Records from a dataset
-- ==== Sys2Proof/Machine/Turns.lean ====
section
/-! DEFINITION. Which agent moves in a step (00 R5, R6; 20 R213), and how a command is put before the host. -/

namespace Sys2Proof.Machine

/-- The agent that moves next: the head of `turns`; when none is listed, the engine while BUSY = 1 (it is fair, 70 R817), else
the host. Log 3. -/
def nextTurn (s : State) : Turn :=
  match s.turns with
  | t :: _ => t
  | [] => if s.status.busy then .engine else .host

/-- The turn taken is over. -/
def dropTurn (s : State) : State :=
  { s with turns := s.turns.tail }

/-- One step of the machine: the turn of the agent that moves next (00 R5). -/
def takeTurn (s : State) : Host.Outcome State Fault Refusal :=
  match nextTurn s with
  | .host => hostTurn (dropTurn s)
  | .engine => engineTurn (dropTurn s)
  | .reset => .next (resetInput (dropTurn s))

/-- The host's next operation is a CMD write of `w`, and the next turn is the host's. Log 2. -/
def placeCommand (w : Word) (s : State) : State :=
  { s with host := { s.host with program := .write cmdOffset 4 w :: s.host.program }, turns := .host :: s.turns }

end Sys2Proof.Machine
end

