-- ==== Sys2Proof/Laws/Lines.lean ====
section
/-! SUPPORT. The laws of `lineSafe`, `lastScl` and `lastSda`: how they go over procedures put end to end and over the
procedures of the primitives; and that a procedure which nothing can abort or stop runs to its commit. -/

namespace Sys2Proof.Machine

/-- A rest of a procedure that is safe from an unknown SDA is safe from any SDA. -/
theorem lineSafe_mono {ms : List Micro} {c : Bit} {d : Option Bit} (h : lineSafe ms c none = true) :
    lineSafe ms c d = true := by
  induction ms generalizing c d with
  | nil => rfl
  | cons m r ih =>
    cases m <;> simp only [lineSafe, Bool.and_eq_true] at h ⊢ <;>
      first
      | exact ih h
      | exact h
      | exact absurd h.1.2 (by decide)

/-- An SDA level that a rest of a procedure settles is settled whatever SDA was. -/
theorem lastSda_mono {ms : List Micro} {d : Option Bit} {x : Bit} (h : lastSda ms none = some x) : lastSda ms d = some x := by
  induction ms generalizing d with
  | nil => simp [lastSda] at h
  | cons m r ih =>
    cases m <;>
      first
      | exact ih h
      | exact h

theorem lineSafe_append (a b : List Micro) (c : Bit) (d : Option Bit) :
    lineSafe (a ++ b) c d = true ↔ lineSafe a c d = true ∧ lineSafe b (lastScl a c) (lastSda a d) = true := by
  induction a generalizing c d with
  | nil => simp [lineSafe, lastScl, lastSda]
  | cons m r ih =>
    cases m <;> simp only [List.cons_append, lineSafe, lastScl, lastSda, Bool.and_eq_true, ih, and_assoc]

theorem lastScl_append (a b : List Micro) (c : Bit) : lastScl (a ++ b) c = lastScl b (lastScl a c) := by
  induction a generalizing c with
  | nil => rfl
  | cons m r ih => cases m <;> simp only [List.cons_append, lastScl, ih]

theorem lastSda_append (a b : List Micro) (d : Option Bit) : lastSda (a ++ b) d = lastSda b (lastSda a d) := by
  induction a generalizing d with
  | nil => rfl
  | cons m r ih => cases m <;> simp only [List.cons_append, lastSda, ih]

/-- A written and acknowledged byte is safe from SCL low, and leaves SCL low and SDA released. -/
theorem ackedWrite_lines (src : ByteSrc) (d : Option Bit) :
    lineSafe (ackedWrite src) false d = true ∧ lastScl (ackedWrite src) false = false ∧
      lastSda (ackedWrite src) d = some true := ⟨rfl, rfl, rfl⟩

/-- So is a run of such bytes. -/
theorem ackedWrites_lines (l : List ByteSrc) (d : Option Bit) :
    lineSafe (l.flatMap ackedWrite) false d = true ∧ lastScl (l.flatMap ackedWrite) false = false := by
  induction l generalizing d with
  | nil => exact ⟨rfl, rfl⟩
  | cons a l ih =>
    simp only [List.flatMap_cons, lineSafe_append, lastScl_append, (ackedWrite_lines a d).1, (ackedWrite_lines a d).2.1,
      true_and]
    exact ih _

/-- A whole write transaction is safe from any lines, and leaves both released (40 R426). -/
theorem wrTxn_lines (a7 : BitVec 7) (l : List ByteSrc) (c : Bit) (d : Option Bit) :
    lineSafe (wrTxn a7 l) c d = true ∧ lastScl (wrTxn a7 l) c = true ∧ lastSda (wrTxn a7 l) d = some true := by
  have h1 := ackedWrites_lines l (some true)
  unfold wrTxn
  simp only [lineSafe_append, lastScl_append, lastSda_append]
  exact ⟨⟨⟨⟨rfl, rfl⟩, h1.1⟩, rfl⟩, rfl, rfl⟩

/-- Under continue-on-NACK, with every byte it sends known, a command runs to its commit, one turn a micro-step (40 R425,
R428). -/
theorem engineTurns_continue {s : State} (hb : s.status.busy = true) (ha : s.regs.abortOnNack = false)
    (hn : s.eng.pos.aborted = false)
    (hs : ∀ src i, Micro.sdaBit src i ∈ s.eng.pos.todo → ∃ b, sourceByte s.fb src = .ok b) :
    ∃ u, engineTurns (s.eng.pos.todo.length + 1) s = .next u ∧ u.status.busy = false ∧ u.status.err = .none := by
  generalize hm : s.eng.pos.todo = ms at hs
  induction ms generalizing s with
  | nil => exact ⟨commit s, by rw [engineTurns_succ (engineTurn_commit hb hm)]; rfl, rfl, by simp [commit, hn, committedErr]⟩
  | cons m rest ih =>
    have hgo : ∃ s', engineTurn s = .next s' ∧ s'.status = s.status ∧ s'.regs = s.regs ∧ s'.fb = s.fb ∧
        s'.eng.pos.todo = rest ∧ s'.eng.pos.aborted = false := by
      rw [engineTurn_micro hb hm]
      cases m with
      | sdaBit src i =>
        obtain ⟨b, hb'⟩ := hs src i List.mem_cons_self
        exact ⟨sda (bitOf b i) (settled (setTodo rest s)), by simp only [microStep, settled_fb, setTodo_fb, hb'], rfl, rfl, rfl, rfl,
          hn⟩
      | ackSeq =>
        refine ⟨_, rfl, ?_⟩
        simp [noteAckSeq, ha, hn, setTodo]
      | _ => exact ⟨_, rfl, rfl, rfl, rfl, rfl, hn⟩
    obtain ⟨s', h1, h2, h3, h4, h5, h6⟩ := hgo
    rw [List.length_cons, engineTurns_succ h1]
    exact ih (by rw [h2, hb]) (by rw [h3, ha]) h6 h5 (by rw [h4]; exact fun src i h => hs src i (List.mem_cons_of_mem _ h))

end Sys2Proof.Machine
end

> [What you are asked to do]:
The word "dropTurn" occurs on some lines of the data. Give the number of those lines only.

> [Output of the task]:
4